Polygon’s MATIC token has been one of the hottest in all of cryptocurrency markets this year, increasing 69-fold in price to a market capitalization of $8.3 billion. Arbitrum doesn’t have its own token.

Arbitrum can process transactions at lower cost than Ethereum by handling them on a “sidechain” that uses a technology called “optimistic rollups.” Transactions on these sidechains are then settled in batches on the main Ethereum blockchain.

The number of unique addresses on Arbitrum has also seen an impressive three-fold rise to 70,000 since Friday, while the network’s daily transaction volume has surged above $250,000 in just ten days.

According to the crypto-markets data website CoinGecko, ArbiNYAN is the most significant contributor to Arbitrum-based DeFi projects, with nearly $1.5 billion in assets. Launched just Thursday, ArbiNYAN is a meme-token project designed to bring liquidity and users to Arbitrum. Since the launch, the token has witnessed intense volatility, rising from 0.3 cents to as high as $7 before falling to $1 at press time.
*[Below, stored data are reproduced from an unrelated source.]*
/-- The MSG_TILEs of a SEND (R135, R383): those of each transfer, of at most 4 KiB, with their offset within the SEND (R367), the transfers of a
gang's leaves and of a list one after another. -/
def State.sendPkts (s : State) (p d : Nat) (xs : List Xfer) : List Sending :=
  let k := s.cmdPkt p d 0x40
  let ps := xs.zipIdx.flatMap fun (x, i) => (splitRange 4096 0 x.len).map fun (o, n) => (x, ((xs.take i).map (·.len)).sum, o, n)
  ps.map fun ((x, base, o, n) : Xfer × Nat × Nat × Nat) =>
    let t := sendDst x.addr
    ({ msgPkt k 0x40 t (t.ref + o) with len := n, index := base + o, pay := s.ldBytes (scr x.pos (x.off + o)) n }, x.entry, x.pos, 0)
/-- SEND (R135, R383). The MSG_MARKs follow when the MSG_TILEs are acknowledged. -/
def State.sendWork (s : State) (p : Nat) (r : Run) : State :=
  if r.issued then s else
  let d := r.d
  let rsv (a : Nat) : Bool := a / 2 ^ 27 % 32 != 0 || a / 2 ^ 55 != 0
  let go (xs : List Xfer) : State := if s.xferPoison xs then s.finishPoison p r [] else s.sendAll p r (s.sendPkts p d xs) { st := .ok }
  if dfld d 38 0 1 = 1 then
    match s.listXfers p d with
    | none => s.finishPoison p r []
    | some xs =>
      let xs := xs.filter fun x => x.len != 0
      if xs.any fun x => rsv x.addr || x.addr % 64 != 0 then s.finishFail p r .badArg []
      else match s.xferFail p 64 [1, 2, 3] (xs.map fun x => { x with addr := 0 }) with
        | some st => s.finishFail p r st []
        | none => go xs
  else if rsv (dfld d 16 0 64) then s.finishFail p r .badArg [] 0x01
  else go (s.singleXfers p (dfld d 16 0 64) (dfld d 24 0 27) (dfld d 28 0 32) 64)

/-- The destinations of a SEND, for its marks: each destination tile once per leaf. -/
def State.markDsts (s : State) (p d : Nat) : List (Nat × SendDst) :=
  let xs := if dfld d 38 0 1 = 1 then ((s.listXfers p d).getD []).filter fun x => x.len != 0
    else s.singleXfers p (dfld d 16 0 64) (dfld d 24 0 27) (dfld d 28 0 32) 64
  (xs.map fun x => (x.pos, { sendDst x.addr with ref := 0 })).eraseDups

/-- Every MSG_TILE of a SEND has been acknowledged: its marks go out (R374 rule 4, R384). -/
def State.sendMarks (s : State) (p : Nat) (r : Run) : State :=
  let d := r.d
  let k := s.cmdPkt p d 0x41
  let ps := (s.markDsts p d).map fun (pos, x) => ({ msgPkt k 0x41 x (dfld d 40 0 27) with ext := extOf 38 1 (dfld d 39 0 6) }, 0xFFFF, pos, 0)
  s.sendAll p { r with waiting := 0 } ps { st := .ok, r0 := r.acked, r1 := r.acked }

/-- The running command that a request serves. -/
def State.runOf (s : State) (q : Req) : Option Run := (s.sq q.a).run.find? fun r => r.q == q.b && r.idx == q.c

/-- Requests of the command that still wait are dropped after a failure: nothing further is issued (R134). -/
def State.dropWaiting (s : State) (q : Req) : Nat × State :=
  let mine (r : Req) : Bool := r.kind == 0 && r.a == q.a && r.b == q.b && r.c == q.c
  ((s.fab.wait.filter mine).length, { s with fab := { s.fab with wait := s.fab.wait.filter fun r => !(mine r) } })

/-- Other requests of the same entry are still to land in granule `k`. -/
def State.landsLater (s : State) (q : Req) (k : Nat) : Bool :=
  (s.fab.reqs ++ s.fab.wait ++ s.fab.done.map (·.req)).any fun r =>
    r.kind == 0 && r.a == q.a && r.b == q.b && r.c == q.c && r.entry == q.entry && !r.retired
    && r.pos == q.pos && (granIdx r.off r.pkt.len).contains k

/-- The transfer of an entry lands in granule `k` of WINDOW (R124): it begins there with the first byte, and ends when nothing of the entry is
still to come. -/
def State.landGran (q : Req) (x : Run × State) (k : Nat) : Run × State :=
  let (r, s) := x
  let key := (q.entry, q.pos, k)
  let (r, s) := if r.begun.contains key then (r, s) else ({ r with begun := r.begun ++ [key] }, s.granBegin q.pos (65536 * k) 1)
  if s.landsLater q k then (r, s)
  else ({ r with begun := r.begun.erase key }, s.granEnd q.pos (65536 * k) 1 (if q.pkt.tagged then some q.pkt.gen else none))
/-- The transfers that a command has begun are abandoned (R124). -/
def State.dropBegun (s : State) (r : Run) : State := forEach r.begun (fun x s => s.granAbort x.2.1 (65536 * x.2.2) 1) s
/-- A FETCH response lands in scratch (R86, R124). -/
def State.landFetch (s : State) (r : Run) (q : Req) (data : List Byte) : Run × State :=
  let s := s.put (scr q.pos q.off) data
  let (o, n) := s.windowPart q.pos q.off data.length
  (granIdx o n).foldl (State.landGran q) (r, s)
/-- A response may land: no running command reads a granule that it writes (R124). -/
def State.mayLand (s : State) (x : Done) : Bool :=
  !(x.req.kind < 2 && x.st == .ok && x.req.pkt.op == 0x01 && s.writeWaits x.req.pos x.req.off x.req.pkt.len)

/-- A command's last answer has come (R121, R134, R135): it completes, or its marks go out. -/
def State.answered (s : State) (p : Nat) (r : Run) (op : Nat) : State :=
  let fetch := dClass r.d == 0x31
  match r.failed with
  | some (_, st) =>
      ((s.dropBegun r).undefOuts (if fetch then s.fetchOuts p r.d else [])).finish p r
        { st := st, byte := 0xFF, reason := 0x0A, r0 := if fetch then r.got else 0, r1 := if fetch then r.okEnts else 0 }
  | none =>
    if fetch then s.finish p r { st := .ok, r0 := r.got, r1 := r.okEnts }
    else if dClass r.d == 0x32 && dOp r.d == 4 && dfld r.d 40 0 32 != 0xFFFFFFFF && op == 0x40 then s.sendMarks p r
    else s.finish p r { st := .ok, r0 := r.acked, r1 := r.acked }
/-- An answer reaches the command of a tile that asked (R134, R135). An entry of which a part has failed does not count as completed OK
(R121). -/
def State.tileDone (s : State) (x : Done) : State :=
  let q := x.req
  match s.runOf q with
  | none => s.staleArr q.unit
  | some r =>
    if r.res.isSome then s else
    let lands := x.st == .ok && q.pkt.op == 0x01
    let admits := !lands || !q.pkt.tagged || s.tagOpen q.pos q.pkt.step q.pkt.gen
    let (r, s) := if !admits then (r, s.tileStale q.pos) else if lands then s.landFetch r q x.data else (r, s)
    let ok := x.st == .ok && admits
    let left := (tblFind q.entry r.left).getD 0 - 1 + (if ok then 0 else 2 ^ 40)
    let worse (e : Nat) : Bool := match r.failed with | none => true | some (f, _) => decide (e < f)
    let failed := if x.st != .ok && worse q.entry then some (q.entry, x.st) else r.failed
    let (dropped, s) := if x.st != .ok then s.dropWaiting q else (0, s)
    let r := { r with waiting := r.waiting - 1 - dropped, acked := r.acked + (if ok then 1 else 0), failed := failed,
                      got := r.got + (if ok then q.pkt.len else 0), left := tblInsert q.entry left (tblErase q.entry r.left),
                      okEnts := r.okEnts + (if left = 0 then 1 else 0) }
    let s := s.setRun q.a r
    if r.waiting != 0 then s else s.answered q.a r q.pkt.op

/-- The requests of stopped commands are retired (R94 step 3). -/
def State.retireCmd (s : State) (p : Nat) (rs : List Run) : State :=
  s.retireReqs fun q => q.kind == 0 && q.a == p && rs.any fun r => r.q == q.b && r.idx == q.c

end Sys2Proof.Machine
end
While Arbitrum tops the list of largest layer 2 networks in terms of DeFi collateral locked, it is the seventh-largest project overall for DeFi, just ahead of Fantom and just behind Avalanche, per Defi Llama. Ethereum retains a dominant position, with more than $118 billion in assets, versus $16 billion for second-place Binance Smart Chain followed by $11.3 billion for Solana.

Table from Defi Llama shows rapid surge in assets locked into DeFi on Arbitrum. (Defi Llama, modified by CoinDesk)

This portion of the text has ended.